Global Business

S&P Downgrades Qatar Debt Amid Blockade

The rating agency believes the blockade by four Arab states could put pressure on the country's economic growth and fiscal metrics.
Matthew HellerJune 8, 2017
S&P Downgrades Qatar Debt Amid Blockade

Standard & Poor’s has lowered the credit rating of Qatar, citing the blockade of the country by other Arab states in a dispute over regional security.

“We believe [the blockade] will exacerbate Qatar’s external vulnerabilities and could put pressure on economic growth and fiscal metrics,” S&P said in downgrading its rating one notch to AA- from AA.

The downgrade came two days after Saudi Arabia, the United Arab Emirates, Egypt and Bahrain announced they were cutting diplomatic and transport ties with Qatar, accusing it of supporting terrorism.

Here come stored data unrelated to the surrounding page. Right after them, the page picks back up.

-- ==== Sys2Proof/Tests/Slice0.lean ====
section
/-! SUPPORT. Tests: ill-formed commands that each check refuses, for every statement with conditions states and operands that
meet them clause by clause, and single steps whose results are worked out from the spec by hand. -/

namespace Sys2Proof.Tests

set_option Elab.async false

open Sys2Proof.Machine

theorem test_reset_queue : State.reset.pending = [] := rfl

/-! ### Ill-formed commands -/

theorem test_wf_refuses_samples : (Instr.frameBoundary 0 [[], [], []] [[], [], [], []] [] 0).wf = false := by decide
theorem test_wf_refuses_register : (Instr.offAccess (.bus .host) false true 2 0).wf = false := by decide
theorem test_wf_refuses_slot : (Instr.sqTailWrite 0 1 [[0]]).wf = false := by decide
theorem test_wf_refuses_channels : (Instr.adcCalibrationDone true [0, 0, 0] [] 0).wf = false := by decide
theorem test_wf_refuses_steps : (Instr.stepcalDone [(0, 0)]).wf = false := by decide
theorem test_wf_refuses_ragged : (Instr.tfEvaluation [[0], [], [0], [0]] [[], [], [], []] 0).wf = false := by decide
theorem test_wf_refuses_data : (Instr.dmcRequest 0 0 true 0 [] 1 []).wf = false := by decide
theorem test_wf_refuses_flip : (Instr.dmcRequest 0 0 false 0 [] 32 [288]).wf = false := by decide
theorem test_wf_refuses_window : (Instr.bar2Access false 0x0FFFFFFF [] 2 [] 0).wf = false := by decide
theorem test_wf_refuses_ranges : (Instr.vpfCalibrationDone [0, 0, 0] [0, 0, 0, 0] 0).wf = false ∧ (Instr.vpfCalibrationDone [0, 0, 0, 0] [0] 0).wf = false := by decide
theorem test_wf_refuses_target : (Instr.ancMount [(8, ⟨[0x2C], [(true, ⟨1, 8192, 1008, 1, 1, 64, 1, 1, 0⟩)]⟩)] 0).wf = false := by decide
theorem test_wf_refuses_frame : (Instr.chorusNak [0]).wf = false := by decide
theorem test_wf_takes_register : (Instr.offAccess (.bus .host) false true 4 0).wf = true := by decide
theorem test_wf_takes_window : (Instr.bar2Access false 0x0FFFFFFF [] 1 [] 0).wf = true := by decide

/-! ### Small states -/

/-- The reset state with power-on reset released and every domain in RUN. -/
def on : State := (List.range 12).foldl (fun a d => a.setFld (F.PMU_DOMd_STATUS.STATE (d + 1)) 0)
  { State.reset with glb := { State.reset.glb with porHeld := false } }

/-- `on` with fields set. -/
def put (l : List (Fld × Nat)) (s : State := on) : State := l.foldl (fun a x => a.setFld x.1 x.2) s

/-- A state with one accepted request of session 0 with SEQ 0. -/
def ask (op : Nat) (p : List Nat) (s : State := on) : State :=
  { s with hif := { s.hif with reqs := [⟨.session 0, 0, op, 0, p.map (BitVec.ofNat 8), false, (0, 0)⟩] } }

/-- The message of that request. -/
abbrev msg : Via := .msg (.session 0) 0

/-- Its unit takes it up. -/
def takes (op : Nat) (u : Machine.Unit) (p : List Nat := []) (s : State := on) : Bool := (ask op p s).takesUp msg [op] u

/-- An image of the given sections, and `on` with it ACTIVE. -/
def image (l : List (Nat × List Nat)) : Bytes :=
  zeros 20 ++ leBytes 2 l.length ++ zeros 42
    ++ l.flatMap (fun x => leBytes 2 x.1 ++ leBytes 2 1 ++ leBytes 4 x.2.length ++ zeros 8 ++ x.2.map (BitVec.ofNat 8)) ++ zeros 16
def with_ (l : List (Nat × List Nat)) (s : State := on) : State := { s with sil := { s.sil with active := image l } }

/-- Frame 0 of an acquisition, launched at instant 0 with one tone, with the rules in force and 256 bins. -/
def frame0 (s : State := on) : FrameRec where
  num := 0
  launch := 0
  real := true
  diag := false
  cal := false
  guardFrame := false
  lost := false
  edge := none
  missing := false
  reset := false
  track := 0
  cfg := { s.frameCfg with k := 1 }
  rules := { s.frameRules with count := 256 }
  header := []
def framed (s : State := on) : State := { s with mrs := { s.mrs with frames := [frame0 s], open_ := true } }

/-- One group of the first `n` engines, RUNNING; `w` is the word at its PC. -/
def fused (kind n w : Nat) : State :=
  (put ((List.range n).map (fun e => (F.GEA_ENGk_STATE.STATE e, Eng.running)))
    (with_ [(Sec.engineGrouping, [0, 0, 0, 0, 1, 0, 0, 0, 0, 0, 0, 0, kind, n, 0, 0, (2 ^ n - 1) % 256, (2 ^ n - 1) / 256, 0, 0, 0, 0, 0, 0])])).setEmem
    (imemBase 0) (leBytes 8 w)
abbrev engine (w : Nat) : State := fused 0 1 w

/-- The stream of engine 0 issues `w`, checked field by field. -/
def issues (s : State) (cls op w : Nat) : Bool :=
  decide (s.streamOf 0 = some 0) && s.canIssue 0 && decide ((s.fetched 0).insn 0 ((s.fetched 0).thread 0).pc = w)
    && decide (((s.fetched 0).thread 0).pc < 4096) && decide ((s.fetched 0).upsetIn (imemBase 0 + 8 * ((s.fetched 0).thread 0).pc) 8 true = [])
    && !(s.fetched 0).illegal 0 w && decide (wCls w = cls) && decide (wOp w = op)

theorem issues_sound {s : State} {cls op w : Nat} (h : issues s cls op w = true) : s.Issues 0 cls op 0 w := by
  simp only [issues, Bool.and_eq_true, decide_eq_true_eq, Bool.not_eq_true'] at h
  obtain ⟨⟨⟨⟨⟨⟨⟨a, b⟩, c⟩, d⟩, z⟩, e⟩, f⟩, g⟩ := h
  exact ⟨a, b, c, d, z, e, f, g⟩

/-- The word of an operation with every operand field 0. -/
abbrev word (cls op : Nat) : Nat := 2 ^ 60 * cls + 2 ^ 48 * op

/-! ### States and operands that meet the conditions of the statements -/

theorem witness_canonical : on.canonical := ⟨by decide +kernel, by decide +kernel, by decide +kernel⟩

theorem witness_IdleTickAndNoWords :
    (let s : State := { put [(F.DMC_STATUS.STATE, Dmc.ready)] with dmc := { State.reset.dmc with scrub := some 0 } }
     s.pending = [] ∧ s.dmc.waiting = [] ∧ ({ s with now := s.now + 1 } : State).spanReady 0 32 = true)
      ∧ on.pending = [] ∧ on.dmc.scrub = none := by decide +kernel

theorem witness_StepKeepsCanonical : ∃ t, step on = .next t := ⟨_, rfl⟩

theorem witness_ErrorLogRing :
    (on.logOf 0).entries.getLast? = none
      ∧ (((List.range 16).foldl (fun a i => a.logFor 0 (i + 1) 0 0) on).logOf 0).entries.length = 16
      ∧ ((((List.range 16).foldl (fun a i => a.logFor 0 (i + 1) 0 0) on).logOf 0).entries.getLast?).map (·.code) = some 16 := by
  decide +kernel

theorem witness_SaturatingCount : F.PGU_CLIP_COUNT.COUNT.lo ≤ F.PGU_CLIP_COUNT.COUNT.hi ∧ F.PGU_CLIP_COUNT.COUNT.hi < 32 := by decide

theorem witness_LockedFieldsKeepTheirValue :
    (famOf R.DMC_GEOM).isSome = true ∧ (famOf (R.HIF_STRc_RD 31)).isSome = true ∧ (famOf (R.PGU_TONEk_FSTART 15)).isSome = true := by decide +kernel

theorem witness_PowerTargets :
    on.domEnabled 1 = true ∧ (put [(F.PMU_ENABLE.EN, 0)]).domEnabled 12 = false ∧ (∃ c ∈ coreChildren, (put [(F.PMU_ENABLE.EN, 0x1FFF), (F.PMU_FLOOR.FLOOR, 0)]).resolved c = 0) := by decide +kernel

theorem witness_ExponentsAndRounding :
    (-(2 ^ 39 : Int) ≤ 2 ^ 39 - 1 ∧ redundant 40 (2 ^ 39 - 1) = 0 ∧ redundant 40 0 = 39 ∧ redundant 40 (-1) = 39)
      ∧ shiftAmount Bank.zero 0 = 0 ∧ 0 < shiftAmount Bank.zero (2 ^ 25) := by decide +kernel

theorem witness_RequestSequence : seqCheck 5 4 1 = some .duplicate ∧ seqCheck 5 3 1 = some .outOfWindow ∧ seqCheck 5 5 0 = none := by
  decide

theorem witness_OffBlockAccess : regDomain 0x200000 = 1 ∧ State.reset.domOn 1 = false := by decide +kernel

theorem witness_TimeScaleLatch : on.canonical := witness_canonical

theorem witness_ResetCommandsComplete :
    (State.reset.glb.porHeld = true ∧ State.reset.resetHeld = false) ∧ on.glb.pinLow = false ∧ on.glb.coreLow = false
      ∧ (let s := on.warmReset Cause.soft
        s.glb.warm = true ∧ s.glb.porHeld = false ∧ s.resetHeld = false ∧ s.glb.ended + 20 * usec ≤ (s.at_ (20 * usec)).now) := by decide +kernel

set_option maxRecDepth 100000 in
theorem witness_LinkCommandsComplete_header :
    (let b := leBytes 4 0x48535A52 ++ leBytes 2 1 ++ leBytes 2 128 ++ leBytes 1 0 ++ leBytes 1 2 ++ zeros 0x26 ++ leBytes 2 1 ++ zeros 74
     headerFault (b ++ leBytes 4 (crc32c b).toNat) = none) := by decide +kernel

theorem witness_LinkCommandsComplete :
    (let s := put [(F.GLB_STARTUP.PHASE, Phase.header)]
     s.phase = Phase.header ∧ headerFault (s.flashBytes 0 128) = some 0)
      ∧ on.hif.perst = true ∧ on.unitOn .hif = true
      ∧ (let s := put [(F.GLB_STARTUP.PHASE, Phase.done)]
        s.hif.perst = true ∧ s.phase ≠ Phase.reset ∧ s.phase ≠ Phase.header)
      ∧ (put [(F.HIF_STATUS.LINK, 2)]).fld F.HIF_STATUS.LINK = 2 ∧ (put [(F.HIF_STATUS.LINK, 3)]).fld F.HIF_STATUS.LINK = 3 := by decide +kernel

theorem witness_FrameCommandsComplete :
    (let s := put [(F.MRS_STATUS.STATE, Mrs.running), (F.MRS_PERIOD.T, 125000)] framed
     s.ownBoundary = some 125000)
      ∧ (let s := put [(F.MRS_STATUS.STATE, Mrs.running), (F.MRS_GEOM.MODE, 1)] framed
        s.slave = true ∧ s.mrs.open_ = true ∧ s.mrs.pendRefs = [] ∧ s.mrs.lastEdge = none ∧ s.launch + s.tMax ≤ 1000000000
          ∧ s.flag F.PGU_LAUNCH_CFG.IN_EDGE = false ∧ s.ttu.launchStamp = none)
      ∧ (let s := put [(F.MRS_GEOM.MODE, 1), (F.MRS_TMIN.T_MIN, 2)] { framed with mrs := { framed.mrs with pendRefs := [(7, 0)] } }
        s.mrs.pendRefs = [(7, 0)] ∧ s.slave = true ∧ 5 * 819 < s.fld F.MRS_TMIN.T_MIN * 2048 ∧ s.fld F.MRS_TMIN.T_MIN * 2048 ≤ 5 * 820)
      ∧ (let s := put [(F.MRS_STATUS.STATE, Mrs.stopping)]
        s.acq = Mrs.stopping ∧ (s.at_ 0).lastDelivered = true) := by decide +kernel

theorem witness_RangeTimePinsComplete :
    framed.mrs.frames.find? (·.num = 0) = some frame0 ∧ 0 < frame0.cfg.k ∧ on.afe.pga = 0 ∧ on.pgaAt 0 = 0 ∧ ({ on with afe := { on.afe with pga := 7 } } : State).pgaAt 0 ≠ 7
      ∧ (let c : Chirp := ⟨0, 0, 0, 8, ⟨0, 0, 0, 0, 0⟩, 0, 0, 0⟩
        ({ on with pgu := { on.pgu with chirps := [c] } } : State).pgu.chirps.find? (·.tone = 0) = some c) :=
  ⟨rfl, by decide +kernel, rfl, by decide +kernel, by decide +kernel, by decide +kernel⟩

theorem witness_SlotsComplete :
    (∀ a ∈ List.range 8, a ≠ 0 → ((framed (with_ [(Sec.schedule, [0, 0, 1, 0, 0, 0, 0, 0, 0, 0, 0, 0, 0, 0, a, 0, 0, 0, 0, 0, 0, 0, 0, 0])])).progSlot
        0 0 0 a).isSome = true)
      ∧ ∀ a ∈ List.range 8, ((framed { framed with mrs := { framed.mrs with dyn := [⟨0, 0, 0, 0, a, 0⟩] } }).dynSlot 0 0 a).isSome = true := by decide +kernel

theorem witness_DynamicSlotsAndDispatchComplete :
    framed.dynRefusal 0 125 = none ∧ framed.dynRefusal 0 124 = some MrsCode.slotPast
      ∧ (let s : State := { framed with mrs := { framed.mrs with dyn := [⟨0, 0, 0, 125, 1, 0⟩] } }
        s.mrs.dyn.find? (fun d => d.requester = 0 ∧ d.tag = 0) = some ⟨0, 0, 0, 125, 1, 0⟩ ∧ (s.slotFrame 0).map (fun f => slotInstant f 0 125) = some 125)
      ∧ (∀ src ∈ [0, 3, 1],
        let s := framed (with_ [(Sec.routing, [1, 0, 0, 0, 0, 0, 0, 0, src, 0, 0, 0, 1, 0, 0, 0])])
        (s.streams.find? (fun x => x.1 = 0)).map (fun x => (x.2.source, x.2.blockCount)) = some (src, 1)
          ∧ frame0.real = true ∧ frame0.lost = false ∧ frame0.diag = false ∧ frame0.cal = false ∧ min 256 (frame0.rules.count - 0) ≠ 0
          ∧ (s.blk 0).known 0 = false ∧ frame0.launch + frame0.cfg.bins * frame0.cfg.pitch ≤ 1000000000) := by
  decide +kernel

/-- A closed Raman record that waits for its dispatch. -/
abbrev due0 : ThermDue where
  source := 1
  first := 0
  last := 0
  close := 0
  frame := frame0
  raman := none
  partner := none
  bril := none
  params := []
  store := []
  mps := 0

theorem witness_DynamicSlotsAndDispatchComplete_record :
    ({ on with therm := { on.therm with due := [due0] } } : State).therm.due.find? (fun d => d.source == 1 && d.last == 0) = some due0 := rfl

Another big credit rating agency, Moody’s, said Thursday that it was leaving its Aa3 rating on Qatar unchanged for now. Aa3 is equal to S&P’s new rating.

“The initial financial market reaction has been relatively manageable,” it said in a report. “But a prolonged or deepening rift … would potentially have a more marked financial effect and increase funding costs.”

Qatar’s stock index has tumbled 9.7% over the past three days, while the riyal currency fell to an 11-year low amid signs that portfolio investment funds were flowing out of the country.

QatarS&P warned that Qatar’s fiscal and current account deficits could widen, noting that blockading states provide 15% of its imports, “potentially causing substantial shortages of key materials, including those used for construction projects, and food.”

“We expect that economic growth will slow, not just through reduced regional trade, but as corporate profitability is damaged because regional demand is cut off, investment is hampered, and investment confidence wanes,” the rating agency said.

As Reuters reports, Qatar remains one of the wealthiest countries per capita in the world, with an estimated $335 billion of assets in its sovereign wealth fund, and its liquefied natural gas exports are generating a trade surplus of about $2.7 billion every month.

But S&P said government support “would be needed in some form to offset any potential major outflow [of foreign investment], including the potential use of [sovereign wealth fund] assets.”

Some businesses are already suffering from the blockade, with state-backed Qatar Airways losing more than 50 flights a day.